#### REQUIRED WORK
Please repeat exactly the lines below from the one containing "l x).depot = d.depot := rfl" down to the one containing "g x).reply = d.reply := rfl", both included, and nothing else.

[Extracted records]
───

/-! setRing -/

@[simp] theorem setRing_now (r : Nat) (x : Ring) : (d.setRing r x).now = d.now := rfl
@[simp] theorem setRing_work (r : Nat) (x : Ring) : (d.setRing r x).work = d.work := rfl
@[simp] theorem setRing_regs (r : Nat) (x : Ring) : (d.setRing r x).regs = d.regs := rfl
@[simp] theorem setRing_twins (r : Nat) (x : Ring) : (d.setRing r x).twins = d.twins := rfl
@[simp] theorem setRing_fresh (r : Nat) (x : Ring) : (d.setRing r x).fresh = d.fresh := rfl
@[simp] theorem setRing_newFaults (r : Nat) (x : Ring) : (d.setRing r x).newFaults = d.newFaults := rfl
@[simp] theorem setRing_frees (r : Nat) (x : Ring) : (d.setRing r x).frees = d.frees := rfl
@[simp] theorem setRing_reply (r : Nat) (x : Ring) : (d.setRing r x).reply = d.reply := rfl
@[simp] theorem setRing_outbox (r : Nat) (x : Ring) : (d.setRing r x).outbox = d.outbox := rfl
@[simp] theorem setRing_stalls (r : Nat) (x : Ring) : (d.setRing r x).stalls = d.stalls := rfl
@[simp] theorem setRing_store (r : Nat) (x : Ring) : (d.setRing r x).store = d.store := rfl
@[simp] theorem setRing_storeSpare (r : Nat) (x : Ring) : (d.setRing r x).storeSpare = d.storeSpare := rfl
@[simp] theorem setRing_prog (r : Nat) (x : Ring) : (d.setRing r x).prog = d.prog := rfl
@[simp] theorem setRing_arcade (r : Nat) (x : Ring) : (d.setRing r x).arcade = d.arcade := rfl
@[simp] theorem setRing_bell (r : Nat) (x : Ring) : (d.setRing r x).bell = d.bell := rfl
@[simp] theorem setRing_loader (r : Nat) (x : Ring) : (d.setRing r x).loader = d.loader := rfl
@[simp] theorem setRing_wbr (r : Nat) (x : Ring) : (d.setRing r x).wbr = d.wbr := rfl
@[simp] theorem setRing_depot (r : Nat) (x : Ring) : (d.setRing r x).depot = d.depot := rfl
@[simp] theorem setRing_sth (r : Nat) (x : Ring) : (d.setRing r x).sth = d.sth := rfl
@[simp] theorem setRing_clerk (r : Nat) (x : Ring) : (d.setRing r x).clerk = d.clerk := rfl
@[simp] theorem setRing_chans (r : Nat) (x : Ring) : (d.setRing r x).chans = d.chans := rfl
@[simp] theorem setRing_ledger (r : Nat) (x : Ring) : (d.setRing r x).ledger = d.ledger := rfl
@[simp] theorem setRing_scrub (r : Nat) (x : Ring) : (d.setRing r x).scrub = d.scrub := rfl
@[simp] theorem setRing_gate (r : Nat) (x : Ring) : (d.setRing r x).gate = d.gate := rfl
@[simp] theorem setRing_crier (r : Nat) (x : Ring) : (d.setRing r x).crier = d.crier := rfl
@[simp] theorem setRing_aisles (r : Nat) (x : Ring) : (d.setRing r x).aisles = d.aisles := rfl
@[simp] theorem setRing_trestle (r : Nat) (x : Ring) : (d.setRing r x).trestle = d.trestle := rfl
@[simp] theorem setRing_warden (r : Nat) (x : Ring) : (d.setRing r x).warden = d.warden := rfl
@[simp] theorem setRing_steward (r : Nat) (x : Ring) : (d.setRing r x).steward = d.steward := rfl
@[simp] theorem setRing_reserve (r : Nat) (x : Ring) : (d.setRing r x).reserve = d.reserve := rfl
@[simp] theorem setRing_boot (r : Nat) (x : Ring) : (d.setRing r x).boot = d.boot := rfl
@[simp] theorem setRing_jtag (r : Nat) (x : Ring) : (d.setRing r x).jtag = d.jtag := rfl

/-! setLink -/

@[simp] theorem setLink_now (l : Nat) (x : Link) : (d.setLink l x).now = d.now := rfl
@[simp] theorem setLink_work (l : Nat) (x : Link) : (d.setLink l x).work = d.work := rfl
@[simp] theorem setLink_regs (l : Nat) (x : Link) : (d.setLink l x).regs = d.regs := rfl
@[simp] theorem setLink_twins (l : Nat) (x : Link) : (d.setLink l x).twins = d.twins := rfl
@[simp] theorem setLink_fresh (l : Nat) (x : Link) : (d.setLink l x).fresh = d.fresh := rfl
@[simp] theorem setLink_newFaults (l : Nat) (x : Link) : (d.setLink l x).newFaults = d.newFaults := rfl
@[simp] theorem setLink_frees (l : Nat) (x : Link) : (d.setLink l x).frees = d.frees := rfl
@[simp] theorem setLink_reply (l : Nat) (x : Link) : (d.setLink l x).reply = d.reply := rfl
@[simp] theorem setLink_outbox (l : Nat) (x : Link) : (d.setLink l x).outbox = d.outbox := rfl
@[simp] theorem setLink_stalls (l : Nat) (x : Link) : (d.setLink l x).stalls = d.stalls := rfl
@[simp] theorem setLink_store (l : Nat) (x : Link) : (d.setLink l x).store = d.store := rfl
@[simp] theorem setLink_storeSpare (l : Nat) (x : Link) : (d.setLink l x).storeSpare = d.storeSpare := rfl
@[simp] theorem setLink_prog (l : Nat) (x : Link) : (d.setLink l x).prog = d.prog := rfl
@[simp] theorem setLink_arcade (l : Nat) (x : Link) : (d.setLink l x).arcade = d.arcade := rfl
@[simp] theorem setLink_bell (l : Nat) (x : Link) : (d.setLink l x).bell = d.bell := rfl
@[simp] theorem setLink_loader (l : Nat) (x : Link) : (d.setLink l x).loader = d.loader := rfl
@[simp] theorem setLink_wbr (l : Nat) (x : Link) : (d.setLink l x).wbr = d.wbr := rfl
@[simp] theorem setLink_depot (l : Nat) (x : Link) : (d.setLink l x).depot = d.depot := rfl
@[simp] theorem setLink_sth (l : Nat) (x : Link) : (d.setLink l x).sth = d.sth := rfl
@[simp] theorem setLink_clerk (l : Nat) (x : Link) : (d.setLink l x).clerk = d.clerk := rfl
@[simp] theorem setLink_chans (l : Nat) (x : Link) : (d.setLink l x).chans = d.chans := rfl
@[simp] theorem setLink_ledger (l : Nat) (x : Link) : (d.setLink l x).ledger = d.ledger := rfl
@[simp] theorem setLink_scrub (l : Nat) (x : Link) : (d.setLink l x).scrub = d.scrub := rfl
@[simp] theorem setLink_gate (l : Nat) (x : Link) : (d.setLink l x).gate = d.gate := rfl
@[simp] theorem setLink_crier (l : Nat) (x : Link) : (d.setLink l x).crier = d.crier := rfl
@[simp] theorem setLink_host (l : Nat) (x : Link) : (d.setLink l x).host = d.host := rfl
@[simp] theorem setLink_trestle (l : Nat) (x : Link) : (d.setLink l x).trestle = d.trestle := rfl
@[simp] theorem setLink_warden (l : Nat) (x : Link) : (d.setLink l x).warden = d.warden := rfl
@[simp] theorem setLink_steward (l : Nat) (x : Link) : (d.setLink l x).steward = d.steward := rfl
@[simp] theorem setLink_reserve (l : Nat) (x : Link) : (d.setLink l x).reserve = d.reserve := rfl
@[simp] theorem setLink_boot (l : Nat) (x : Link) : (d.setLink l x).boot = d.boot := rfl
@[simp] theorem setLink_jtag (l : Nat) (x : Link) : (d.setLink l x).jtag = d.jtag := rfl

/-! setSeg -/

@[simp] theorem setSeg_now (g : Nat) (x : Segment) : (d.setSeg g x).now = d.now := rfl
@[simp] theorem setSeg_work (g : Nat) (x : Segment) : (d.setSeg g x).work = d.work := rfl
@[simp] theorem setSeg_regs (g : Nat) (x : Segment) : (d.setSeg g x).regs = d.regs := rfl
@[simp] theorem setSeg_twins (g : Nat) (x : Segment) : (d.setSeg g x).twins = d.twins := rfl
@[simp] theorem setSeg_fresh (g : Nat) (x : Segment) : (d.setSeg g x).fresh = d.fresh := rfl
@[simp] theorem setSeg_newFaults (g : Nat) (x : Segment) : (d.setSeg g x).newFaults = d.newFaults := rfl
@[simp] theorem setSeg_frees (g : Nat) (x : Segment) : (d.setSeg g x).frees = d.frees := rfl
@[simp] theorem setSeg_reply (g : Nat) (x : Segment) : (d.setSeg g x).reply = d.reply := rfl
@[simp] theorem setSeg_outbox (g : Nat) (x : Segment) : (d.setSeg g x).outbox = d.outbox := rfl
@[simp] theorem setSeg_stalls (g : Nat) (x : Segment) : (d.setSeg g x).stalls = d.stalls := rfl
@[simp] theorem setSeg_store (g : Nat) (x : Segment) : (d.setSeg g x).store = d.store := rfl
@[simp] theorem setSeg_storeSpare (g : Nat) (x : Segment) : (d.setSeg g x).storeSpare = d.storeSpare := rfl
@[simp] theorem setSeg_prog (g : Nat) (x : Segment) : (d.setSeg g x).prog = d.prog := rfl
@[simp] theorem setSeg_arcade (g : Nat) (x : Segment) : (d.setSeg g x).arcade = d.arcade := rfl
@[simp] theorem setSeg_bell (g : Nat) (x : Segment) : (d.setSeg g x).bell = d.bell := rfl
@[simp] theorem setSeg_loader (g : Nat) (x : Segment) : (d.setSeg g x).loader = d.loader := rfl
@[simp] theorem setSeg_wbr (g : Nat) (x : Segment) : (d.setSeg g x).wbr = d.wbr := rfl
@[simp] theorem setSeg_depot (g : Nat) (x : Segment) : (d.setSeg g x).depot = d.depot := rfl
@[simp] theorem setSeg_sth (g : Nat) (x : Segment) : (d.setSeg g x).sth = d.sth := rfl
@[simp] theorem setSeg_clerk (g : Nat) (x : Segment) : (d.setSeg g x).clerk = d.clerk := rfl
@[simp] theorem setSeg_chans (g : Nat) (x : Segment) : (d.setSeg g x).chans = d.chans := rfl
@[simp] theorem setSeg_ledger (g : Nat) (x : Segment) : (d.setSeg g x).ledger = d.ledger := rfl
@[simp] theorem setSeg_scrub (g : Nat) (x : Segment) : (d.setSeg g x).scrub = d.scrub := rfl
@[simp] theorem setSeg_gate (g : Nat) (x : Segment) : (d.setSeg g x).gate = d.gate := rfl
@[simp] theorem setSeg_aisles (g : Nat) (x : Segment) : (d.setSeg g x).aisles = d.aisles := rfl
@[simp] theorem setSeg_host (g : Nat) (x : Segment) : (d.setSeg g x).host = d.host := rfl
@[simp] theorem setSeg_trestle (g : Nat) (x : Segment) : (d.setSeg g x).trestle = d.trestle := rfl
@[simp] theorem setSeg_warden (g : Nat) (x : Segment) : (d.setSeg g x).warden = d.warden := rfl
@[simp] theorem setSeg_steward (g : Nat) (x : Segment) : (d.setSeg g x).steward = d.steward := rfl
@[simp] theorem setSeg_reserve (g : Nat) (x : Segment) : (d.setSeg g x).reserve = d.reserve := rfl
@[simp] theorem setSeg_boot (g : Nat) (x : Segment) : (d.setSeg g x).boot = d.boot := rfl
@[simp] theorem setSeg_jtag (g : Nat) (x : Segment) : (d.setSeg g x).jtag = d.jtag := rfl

───

#### EXERCISE OUTPUT
@[simp] theorem setLink_depot (l : Nat) (x : Link) : (d.setLink l x).depot = d.depot := rfl
@[simp] theorem setLink_sth (l : Nat) (x : Link) : (d.setLink l x).sth = d.sth := rfl
@[simp] theorem setLink_clerk (l : Nat) (x : Link) : (d.setLink l x).clerk = d.clerk := rfl
@[simp] theorem setLink_chans (l : Nat) (x : Link) : (d.setLink l x).chans = d.chans := rfl
@[simp] theorem setLink_ledger (l : Nat) (x : Link) : (d.setLink l x).ledger = d.ledger := rfl
@[simp] theorem setLink_scrub (l : Nat) (x : Link) : (d.setLink l x).scrub = d.scrub := rfl
@[simp] theorem setLink_gate (l : Nat) (x : Link) : (d.setLink l x).gate = d.gate := rfl
@[simp] theorem setLink_crier (l : Nat) (x : Link) : (d.setLink l x).crier = d.crier := rfl
@[simp] theorem setLink_host (l : Nat) (x : Link) : (d.setLink l x).host = d.host := rfl
@[simp] theorem setLink_trestle (l : Nat) (x : Link) : (d.setLink l x).trestle = d.trestle := rfl
@[simp] theorem setLink_warden (l : Nat) (x : Link) : (d.setLink l x).warden = d.warden := rfl
@[simp] theorem setLink_steward (l : Nat) (x : Link) : (d.setLink l x).steward = d.steward := rfl
@[simp] theorem setLink_reserve (l : Nat) (x : Link) : (d.setLink l x).reserve = d.reserve := rfl
@[simp] theorem setLink_boot (l : Nat) (x : Link) : (d.setLink l x).boot = d.boot := rfl
@[simp] theorem setLink_jtag (l : Nat) (x : Link) : (d.setLink l x).jtag = d.jtag := rfl

/-! setSeg -/

@[simp] theorem setSeg_now (g : Nat) (x : Segment) : (d.setSeg g x).now = d.now := rfl
@[simp] theorem setSeg_work (g : Nat) (x : Segment) : (d.setSeg g x).work = d.work := rfl
@[simp] theorem setSeg_regs (g : Nat) (x : Segment) : (d.setSeg g x).regs = d.regs := rfl
@[simp] theorem setSeg_twins (g : Nat) (x : Segment) : (d.setSeg g x).twins = d.twins := rfl
@[simp] theorem setSeg_fresh (g : Nat) (x : Segment) : (d.setSeg g x).fresh = d.fresh := rfl
@[simp] theorem setSeg_newFaults (g : Nat) (x : Segment) : (d.setSeg g x).newFaults = d.newFaults := rfl
@[simp] theorem setSeg_frees (g : Nat) (x : Segment) : (d.setSeg g x).frees = d.frees := rfl
@[simp] theorem setSeg_reply (g : Nat) (x : Segment) : (d.setSeg g x).reply = d.reply := rfl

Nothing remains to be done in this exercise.